Cultural Differentiation

Differentating your business from your competitors in the marketplace is an ongoing marketing challenge. But there is another extremely important differentiating variable that must be managed consistently and with vigor. That variable is the culture that exists within your organization.

Creating a culture that truly sets your business apart from your competitors is so important that it should be a critical part of your strategic plan. It is amazing how many businesses focus so heavily on things like branding and marketing and so little on nurturing a culture that makes the business strong and difficult to compete against.

So what kind of culture should a business seek to achieve? Among the most important aspects of business culture are:

  • A sense of urgency about serving customers at a very high level.
  • The sharing of a common goal of excellence across the organization.
  • High performing employees.
  • An understanding that everyone is accountable for results.
  • A shared passion for delivering the highest quality product and/or service.
  • Employees who care; who want to excel, who want the business to be highly successful; who work well together; who put their own personal agendas behind organizational goals and agendas and who clearly understand that the business can set itself apart from its competition.
  • Having a strategic plan in place that is focused on gaining a competitive advantage in various areas and that is effectively implemented and one that clearly defines the important goals of the business.

In any organization a certain culture exists. Culture can be defined many ways, but we refer to it as "habitual organizational behavior". In other words, organizations tend to repeat behavior in certain ways depending on the way the organization is managed and the type of people hired.

A small minority of organizations take on a high accountability, high performance profile. This becomes the culture that employees become accustomed to and they then strive to meet expectations built around this culture. The vast majority of organizations, however, have cultures that just happen. They aren't "managed" so to speak.

The culture that develops within an organization either develops as a result of intentional and active management or because there is no plan to have a certain culture in place. Businesses that have cultures that are formed without any oversight and planning generally struggle.
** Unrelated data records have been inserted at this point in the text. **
/-- The places a request reads, and those it writes. -/
def MReq.reads (cl : Nat) (r : MReq) : List (Nat × Nat) :=
  match r.op with
  | .product c a src b k =>
    tilesOf cl c 1 :: blockPlaces cl b k ++
      (match a with | some h => blockPlaces cl h k | none => [tilesOf cl src ((k + 63) / 64)])
  | .zero _ => []
  | .read t _ _ _ => [tilesOf cl t 1]
  | .down t _ w => [tilesOf cl t ((w + 63) / 64)]

def MReq.writes (cl : Nat) (r : MReq) : List (Nat × Nat) :=
  match r.op with
  | .product c _ _ _ _ => [tilesOf cl c 1]
  | .zero t => [tilesOf cl t 1]
  | .read _ _ _ _ => []
  | .down _ d w => blockPlaces cl d w

/-- Some range meets [a, a + n). -/
def meets (rs : List (Nat × Nat)) (a n : Nat) : Bool := rs.any fun r => overlap r.1 (r.2 - r.1) a n

/-- R105, R112, R126: an access waits for a matrix request: one of its own fibre made before it, or, for a store into a
tile, one that is running. -/
def State.matrixHolds (s : State) (who : Who) (id : Nat) (t : Target) (n : Nat) (isStore : Bool) : Bool :=
  match t with
  | .mem a =>
    let cl := match spadOf a, accOf a with
      | some (cl, _), _ => some cl
      | none, some (cl, _) => some cl
      | none, none => none
    match cl with
    | none => false
    | some cl => (s.cluster cl).mreqs.any fun r =>
        let own := r.who.same who && decide (r.id < id)
        let mine := own && (meets (r.writes cl) a n || meets (r.reads cl) a n)
        let busy := isStore && r.running && (accOf a).isSome && (meets (r.writes cl) a n || meets (r.reads cl) a n)
        mine || busy
  | _ => false

/-! ### What holds an access back -/

/-- R123, R124: the 128-byte lines that n bytes of memory touch, as a first byte and a length; elsewhere the bytes themselves. -/
def Target.lines (t : Target) (n : Nat) : Nat × Nat :=
  match t with
  | .mem a => (a / 128 * 128, (a + n + 127) / 128 * 128 - a / 128 * 128)
  | t => (t.flat, n)

/-- The lines of two accesses meet. -/
def linesMeet (t : Target) (n : Nat) (u : Target) (m : Nat) : Bool := overlap (t.lines n).1 (t.lines n).2 (u.lines m).1 (u.lines m).2

/-- R124: a copy that issued before an access owns a line that the access touches, and has not written it. -/
def State.lineOwned (s : State) (id : Nat) (t : Target) (n : Nat) : Bool :=
  s.copies.any fun p => decide (p.1 < id) && p.2.lines.any fun l => !l.done && linesMeet l.dst l.len t n

/-- R108, R111, R277: a store of the same core, or an element pushed, made before the access and not yet performed, overlaps it. -/
def State.ownStoreBefore (s : State) (who : Who) (ord id : Nat) (t : Target) (n : Nat) : Bool :=
  (s.stores.any fun p => !p.2.granted && decide (p.2.ord < ord ∨ (p.2.ord = ord ∧ p.1 < id)) && p.2.who.sameCore who &&
    overlap p.2.t.flat p.2.op.size t.flat n) ||
  (s.img who.core who.ctx).streams.toArray.any fun u => u.push.any fun e =>
    decide (e.tag < ord) && e.items.any fun x => overlap x.2.flat (e.width / 8) t.flat n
Those that have active oversight and management of cultural development tend to do well even in tough times.

Over time, "behavior" becomes habitual and can be a problem or opportunity depending on how cultural management is approached. When a culture is deeply rooted it becomes very difficult to change. Differentiating your business from your competitors' cultures in a positive manner takes active and consistent management. And it takes a plan. But it will make a difference in overall performance when done correctly.

The important cultural aspects listed above should be at the core of your cultural differentiation plan. If you can achieve those cultural differentiators, your business will likely have a very good chance of gaining a competitive advantage.